My concern is that the standards, while lofty, are still not connected to the daily life of a librarian. For example, II.2.1 says “Fosters development of library and information professionals who will assume a leadership role in providing services and collections appropriate for the communities that are served.” I think that’s a great goal; however, it must be tempered with a number of other factors, such as these: 1. most of us do our own staff work, secretarial work, etc. and less of our lives are spent on “leadership”; 2. providing services and collections often means mundane activities such as fixing printers, dealing with other technology issues, and not professional work; 3. most of us are in medium to large organizations where “leadership,” true “leadership” is not possible. We are bound by many strictures–the organization and organizational politics. This means we don’t make decisions the way we should; we wait for others to do so for us (unless we rebel, which has always been my challenge).

Further, the curriculum description is necessarily general. As someone who has dealt with library school students who are taking or have taken their degrees in a number of our accredited schools, I can assure you that they are not prepared. These guidelines will not change that.
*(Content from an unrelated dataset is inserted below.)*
-- ==== Sys2Proof/Machine/Dispatch.lean ====
section
/-! DEFINITION. The dispatch: one arm per command, each one direct call of its meaning. -/
namespace Sys2Proof.Machine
#10 Mike Marlin on 10.24.14 at 2:44 pm

Full disclosure: I am currently a visually impaired librarian working for a regional library in the Library of Congress National Library Service for the Blind and Physically Handicapped network but once was a sighted librarian working in public and academic libraries. For decades those of us working with special populations have been continually surprised about the lack of knowledge concerning library services to people with disabilities among library practitioners. The concept of Universal Design” does not appear to catch more than lip service in LIS education, yet leveling the playing field is a concept bandied about throughout the Library Bill of Rights and all its interpretations. . With the stress on teaching and lauding emerging technology in libraries, and one of the huge accomplishments of our technological boom being access to information through assistive technology and adaptive hardware, I would really like to see a very strong recommendation for fundamental concepts of accessibility within Section 2 on Curriculum. In particular, I would amend 2.2.4 to read: [The Curriculum] Responds to the needs of a diverse and global society, including the needs of underserved and marginalized groups, and provides fundamental theory and practice for provision of library services to people with disabilities.